→ **THE PROBLEM**
Set down exactly the lines that run from the line with "LOCKED (R384). -/" to the end of the data, and nothing else.

→ **DATA TO PROCESS**

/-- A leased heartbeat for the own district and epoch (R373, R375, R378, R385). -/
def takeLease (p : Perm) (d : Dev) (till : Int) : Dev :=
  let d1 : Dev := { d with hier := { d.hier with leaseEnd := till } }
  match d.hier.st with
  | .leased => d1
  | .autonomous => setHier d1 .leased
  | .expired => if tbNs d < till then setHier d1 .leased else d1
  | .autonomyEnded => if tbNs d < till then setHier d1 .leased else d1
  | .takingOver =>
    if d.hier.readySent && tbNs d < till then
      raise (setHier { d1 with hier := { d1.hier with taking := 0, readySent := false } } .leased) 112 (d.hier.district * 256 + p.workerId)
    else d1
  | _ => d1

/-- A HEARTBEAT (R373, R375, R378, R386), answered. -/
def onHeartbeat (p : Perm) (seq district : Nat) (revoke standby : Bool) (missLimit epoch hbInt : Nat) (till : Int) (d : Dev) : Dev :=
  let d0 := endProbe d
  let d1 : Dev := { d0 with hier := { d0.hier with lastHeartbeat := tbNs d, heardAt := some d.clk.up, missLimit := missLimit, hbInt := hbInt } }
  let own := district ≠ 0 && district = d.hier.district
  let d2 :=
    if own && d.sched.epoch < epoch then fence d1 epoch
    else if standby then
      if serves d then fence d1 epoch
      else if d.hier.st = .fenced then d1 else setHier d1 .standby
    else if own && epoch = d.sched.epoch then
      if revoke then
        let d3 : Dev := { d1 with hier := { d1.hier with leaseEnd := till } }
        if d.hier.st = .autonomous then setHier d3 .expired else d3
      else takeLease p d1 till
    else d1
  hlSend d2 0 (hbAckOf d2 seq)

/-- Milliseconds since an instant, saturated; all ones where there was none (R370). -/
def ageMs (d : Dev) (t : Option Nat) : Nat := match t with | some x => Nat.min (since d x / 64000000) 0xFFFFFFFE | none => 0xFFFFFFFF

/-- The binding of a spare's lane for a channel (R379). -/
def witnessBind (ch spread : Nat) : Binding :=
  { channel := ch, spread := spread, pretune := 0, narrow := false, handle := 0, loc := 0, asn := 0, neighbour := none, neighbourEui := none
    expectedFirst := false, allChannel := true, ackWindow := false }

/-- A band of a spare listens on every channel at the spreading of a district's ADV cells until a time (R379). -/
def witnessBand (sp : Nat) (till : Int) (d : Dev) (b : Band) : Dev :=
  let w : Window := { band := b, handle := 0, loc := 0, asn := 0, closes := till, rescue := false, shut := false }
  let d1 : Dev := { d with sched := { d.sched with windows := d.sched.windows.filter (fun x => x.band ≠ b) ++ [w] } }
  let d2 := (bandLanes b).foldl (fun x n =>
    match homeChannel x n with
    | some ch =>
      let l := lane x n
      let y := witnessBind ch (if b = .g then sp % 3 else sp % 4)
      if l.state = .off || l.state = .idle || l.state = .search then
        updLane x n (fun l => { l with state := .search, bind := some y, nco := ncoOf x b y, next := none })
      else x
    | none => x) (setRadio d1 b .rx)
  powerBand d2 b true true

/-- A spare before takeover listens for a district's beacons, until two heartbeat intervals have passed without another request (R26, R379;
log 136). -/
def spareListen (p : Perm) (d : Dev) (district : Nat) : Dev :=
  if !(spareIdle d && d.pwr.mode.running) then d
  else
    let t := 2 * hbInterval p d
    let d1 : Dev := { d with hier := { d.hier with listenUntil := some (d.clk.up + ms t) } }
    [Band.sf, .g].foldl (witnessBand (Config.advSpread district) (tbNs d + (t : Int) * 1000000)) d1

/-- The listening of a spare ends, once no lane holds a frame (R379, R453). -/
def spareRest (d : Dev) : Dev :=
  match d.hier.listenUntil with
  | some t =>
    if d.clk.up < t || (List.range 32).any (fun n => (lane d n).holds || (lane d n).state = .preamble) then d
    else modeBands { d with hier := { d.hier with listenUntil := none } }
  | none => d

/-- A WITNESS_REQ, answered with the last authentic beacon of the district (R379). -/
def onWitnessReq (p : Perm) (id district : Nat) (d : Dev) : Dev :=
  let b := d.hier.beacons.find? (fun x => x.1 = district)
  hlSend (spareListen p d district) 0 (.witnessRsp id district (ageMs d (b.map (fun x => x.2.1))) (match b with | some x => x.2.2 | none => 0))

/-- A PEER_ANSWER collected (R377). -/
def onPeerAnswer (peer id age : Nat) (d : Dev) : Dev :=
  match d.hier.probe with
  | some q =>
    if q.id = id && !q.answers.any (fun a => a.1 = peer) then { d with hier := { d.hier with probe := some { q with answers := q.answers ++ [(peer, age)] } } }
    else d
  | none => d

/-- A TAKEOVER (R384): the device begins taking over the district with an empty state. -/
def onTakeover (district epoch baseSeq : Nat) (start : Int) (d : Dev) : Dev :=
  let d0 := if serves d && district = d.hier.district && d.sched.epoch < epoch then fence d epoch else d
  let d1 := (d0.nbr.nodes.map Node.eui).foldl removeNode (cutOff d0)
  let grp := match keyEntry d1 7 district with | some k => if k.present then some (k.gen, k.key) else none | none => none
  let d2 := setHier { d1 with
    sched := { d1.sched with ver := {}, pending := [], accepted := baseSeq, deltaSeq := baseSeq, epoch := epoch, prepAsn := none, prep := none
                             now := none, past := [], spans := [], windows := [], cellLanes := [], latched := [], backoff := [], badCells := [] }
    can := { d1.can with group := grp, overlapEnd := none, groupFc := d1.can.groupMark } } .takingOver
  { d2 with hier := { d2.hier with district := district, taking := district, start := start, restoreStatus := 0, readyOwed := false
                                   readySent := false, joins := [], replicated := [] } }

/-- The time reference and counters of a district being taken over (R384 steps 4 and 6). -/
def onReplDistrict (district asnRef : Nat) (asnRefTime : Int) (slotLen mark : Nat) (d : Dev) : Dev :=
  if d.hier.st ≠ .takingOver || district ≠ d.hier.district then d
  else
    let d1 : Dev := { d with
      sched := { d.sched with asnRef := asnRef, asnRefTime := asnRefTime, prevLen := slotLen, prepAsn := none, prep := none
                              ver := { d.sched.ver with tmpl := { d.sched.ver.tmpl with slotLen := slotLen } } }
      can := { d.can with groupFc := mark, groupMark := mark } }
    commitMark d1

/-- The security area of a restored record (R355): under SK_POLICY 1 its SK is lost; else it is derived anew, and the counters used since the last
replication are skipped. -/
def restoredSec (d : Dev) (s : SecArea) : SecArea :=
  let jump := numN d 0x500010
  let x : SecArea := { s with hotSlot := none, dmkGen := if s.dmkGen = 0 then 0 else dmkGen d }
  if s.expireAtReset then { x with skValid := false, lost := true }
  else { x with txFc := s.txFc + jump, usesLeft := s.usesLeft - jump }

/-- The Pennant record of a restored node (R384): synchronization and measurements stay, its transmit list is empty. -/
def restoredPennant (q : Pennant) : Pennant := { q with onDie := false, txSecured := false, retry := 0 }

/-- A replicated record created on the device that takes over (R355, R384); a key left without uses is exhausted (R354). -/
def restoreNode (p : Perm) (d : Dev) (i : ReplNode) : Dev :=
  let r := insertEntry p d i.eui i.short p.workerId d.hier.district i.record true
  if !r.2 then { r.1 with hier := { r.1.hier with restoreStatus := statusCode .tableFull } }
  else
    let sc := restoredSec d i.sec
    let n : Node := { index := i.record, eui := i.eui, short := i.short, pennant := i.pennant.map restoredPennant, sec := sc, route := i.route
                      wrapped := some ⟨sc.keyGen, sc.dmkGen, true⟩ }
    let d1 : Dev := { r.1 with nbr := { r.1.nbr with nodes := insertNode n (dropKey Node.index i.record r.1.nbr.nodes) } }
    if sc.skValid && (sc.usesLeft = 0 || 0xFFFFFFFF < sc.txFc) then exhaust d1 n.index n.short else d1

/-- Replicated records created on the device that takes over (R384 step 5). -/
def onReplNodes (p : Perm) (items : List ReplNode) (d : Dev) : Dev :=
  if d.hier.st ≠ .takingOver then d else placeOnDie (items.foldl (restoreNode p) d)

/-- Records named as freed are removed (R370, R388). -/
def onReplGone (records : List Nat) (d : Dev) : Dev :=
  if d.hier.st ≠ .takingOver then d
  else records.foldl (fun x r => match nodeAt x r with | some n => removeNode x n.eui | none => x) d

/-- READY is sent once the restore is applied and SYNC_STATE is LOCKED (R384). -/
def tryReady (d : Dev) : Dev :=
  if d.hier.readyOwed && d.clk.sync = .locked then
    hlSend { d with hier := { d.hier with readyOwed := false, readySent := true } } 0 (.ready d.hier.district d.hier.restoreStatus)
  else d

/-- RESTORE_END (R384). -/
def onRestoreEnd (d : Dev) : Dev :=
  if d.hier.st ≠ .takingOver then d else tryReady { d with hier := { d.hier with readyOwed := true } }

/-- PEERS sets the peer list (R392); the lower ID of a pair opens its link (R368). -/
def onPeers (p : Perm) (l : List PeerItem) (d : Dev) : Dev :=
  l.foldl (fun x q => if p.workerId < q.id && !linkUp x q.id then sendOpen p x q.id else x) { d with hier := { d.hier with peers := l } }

→ **WRITTEN SOLUTION**
/-- READY is sent once the restore is applied and SYNC_STATE is LOCKED (R384). -/
def tryReady (d : Dev) : Dev :=
  if d.hier.readyOwed && d.clk.sync = .locked then
    hlSend { d with hier := { d.hier with readyOwed := false, readySent := true } } 0 (.ready d.hier.district d.hier.restoreStatus)
  else d

/-- RESTORE_END (R384). -/
def onRestoreEnd (d : Dev) : Dev :=
  if d.hier.st ≠ .takingOver then d else tryReady { d with hier := { d.hier with readyOwed := true } }

/-- PEERS sets the peer list (R392); the lower ID of a pair opens its link (R368). -/
def onPeers (p : Perm) (l : List PeerItem) (d : Dev) : Dev :=
  l.foldl (fun x q => if p.workerId < q.id && !linkUp x q.id then sendOpen p x q.id else x) { d with hier := { d.hier with peers := l } }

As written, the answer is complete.